→ Records for the task:
-- ==== Sys2Proof/Machine/TreeBuilder.lean ====
section
/-! DEFINITION. BUILD, the priority-queue merge engine (41_tree_builder.md). -/

namespace Sys2Proof.Machine

/-- An element of the priority queue: a node and its insertion number (R130). -/
structure QueueItem where
  node : Slot
  seq  : Nat
  deriving DecidableEq, Repr

/-- `(weight, seq)` of `x` is below that of `y`, lexicographically (R131). -/
def keyLt (x y : QueueItem) : Bool :=
  decide ((slotWeight x.node).toNat < (slotWeight y.node).toNat
    ∨ ((slotWeight x.node).toNat = (slotWeight y.node).toNat ∧ x.seq < y.seq))

/-- Insert into the queue, which is held in key order, so that `RemoveMin` takes its head (R131; only the order of
removals is architectural, 10_state.md R44, log 14). -/
def insertItem (x : QueueItem) : List QueueItem → List QueueItem
  | [] => [x]
  | y :: q => if keyLt x y then x :: y :: q else y :: insertItem x q

/-- The leaves of the present symbols, in ascending byte value, with seq `k`, `k+1`, ... (R130): the next seq and the
queue. -/
def insertLeaves (s : State) : List Symbol → Nat → List QueueItem → Nat × List QueueItem
  | [], k, q => (k, q)
  | x :: xs, k, q =>
    if freqOf s x = 0 then insertLeaves s xs k q
    else insertLeaves s xs (k + 1) (insertItem { node := .leaf ((freqOf s x).setWidth 40) x, seq := k } q)

/-- The merged node: the first removed is the left child, the second the right, and the weights add (R130, R132). -/
def mergeNodes (x y : Slot) : Slot := .internal (slotWeight x + slotWeight y) x y

/-- While two elements are left, remove two and insert their merge (R130). `fuel` bounds the merges; the queue's
length is always enough. -/
def mergeAll : (fuel : Nat) → (k : Nat) → List QueueItem → List QueueItem
  | 0, _, q => q
  | _ + 1, _, [] => []
  | _ + 1, _, [x] => [x]
  | fuel + 1, k, x :: y :: q =>
    mergeAll fuel (k + 1) (insertItem { node := mergeNodes x.node y.node, seq := k } q)

/-- The queue BUILD ends with: one node, or none for an empty table. -/
def builtQueue (s : State) : List QueueItem :=
  match insertLeaves s allSymbols 0 [] with
  | (n, q) => mergeAll n n q

/-- The tree BUILD makes from FREQ (R130). -/
def builtTree (s : State) : TreeState :=
  match builtQueue s with
  | [] => .empty
  | m :: _ => .root m.node

/-- The weight of the root, 0 for no tree (10_state.md R36). -/
def treeWeight : TreeState → Weight
  | .invalid => 0
  | .empty => 0
  | .root n => slotWeight n

/-- BUILD (R130): TS and TOTAL from FREQ, and the Code Table cleared. -/
def execBuild (s : State) : Host.Outcome State Fault Refusal :=
  .next (finish (.ok (setCodes emptyCodes (setTree (builtTree s) (treeWeight (builtTree s)) s))))

end Sys2Proof.Machine
end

→ Required action: The material must be written out again in full and without changes.

→ Written answer:
-- ==== Sys2Proof/Machine/TreeBuilder.lean ====
section
/-! DEFINITION. BUILD, the priority-queue merge engine (41_tree_builder.md). -/

namespace Sys2Proof.Machine

/-- An element of the priority queue: a node and its insertion number (R130). -/
structure QueueItem where
  node : Slot
  seq  : Nat
  deriving DecidableEq, Repr

/-- `(weight, seq)` of `x` is below that of `y`, lexicographically (R131). -/
def keyLt (x y : QueueItem) : Bool :=
  decide ((slotWeight x.node).toNat < (slotWeight y.node).toNat
    ∨ ((slotWeight x.node).toNat = (slotWeight y.node).toNat ∧ x.seq < y.seq))

/-- Insert into the queue, which is held in key order, so that `RemoveMin` takes its head (R131; only the order of
removals is architectural, 10_state.md R44, log 14). -/
def insertItem (x : QueueItem) : List QueueItem → List QueueItem
  | [] => [x]
  | y :: q => if keyLt x y then x :: y :: q else y :: insertItem x q

/-- The leaves of the present symbols, in ascending byte value, with seq `k`, `k+1`, ... (R130): the next seq and the
queue. -/
def insertLeaves (s : State) : List Symbol → Nat → List QueueItem → Nat × List QueueItem
  | [], k, q => (k, q)
  | x :: xs, k, q =>
    if freqOf s x = 0 then insertLeaves s xs k q
    else insertLeaves s xs (k + 1) (insertItem { node := .leaf ((freqOf s x).setWidth 40) x, seq := k } q)

/-- The merged node: the first removed is the left child, the second the right, and the weights add (R130, R132). -/
def mergeNodes (x y : Slot) : Slot := .internal (slotWeight x + slotWeight y) x y

/-- While two elements are left, remove two and insert their merge (R130). `fuel` bounds the merges; the queue's
length is always enough. -/
def mergeAll : (fuel : Nat) → (k : Nat) → List QueueItem → List QueueItem
  | 0, _, q => q
  | _ + 1, _, [] => []
  | _ + 1, _, [x] => [x]
  | fuel + 1, k, x :: y :: q =>
    mergeAll fuel (k + 1) (insertItem { node := mergeNodes x.node y.node, seq := k } q)

/-- The queue BUILD ends with: one node, or none for an empty table. -/
def builtQueue (s : State) : List QueueItem :=
  match insertLeaves s allSymbols 0 [] with
  | (n, q) => mergeAll n n q

/-- The tree BUILD makes from FREQ (R130). -/
def builtTree (s : State) : TreeState :=
  match builtQueue s with
  | [] => .empty
  | m :: _ => .root m.node

/-- The weight of the root, 0 for no tree (10_state.md R36). -/
def treeWeight : TreeState → Weight
  | .invalid => 0
  | .empty => 0
  | .root n => slotWeight n

/-- BUILD (R130): TS and TOTAL from FREQ, and the Code Table cleared. -/
def execBuild (s : State) : Host.Outcome State Fault Refusal :=
  .next (finish (.ok (setCodes emptyCodes (setTree (builtTree s) (treeWeight (builtTree s)) s))))

end Sys2Proof.Machine
end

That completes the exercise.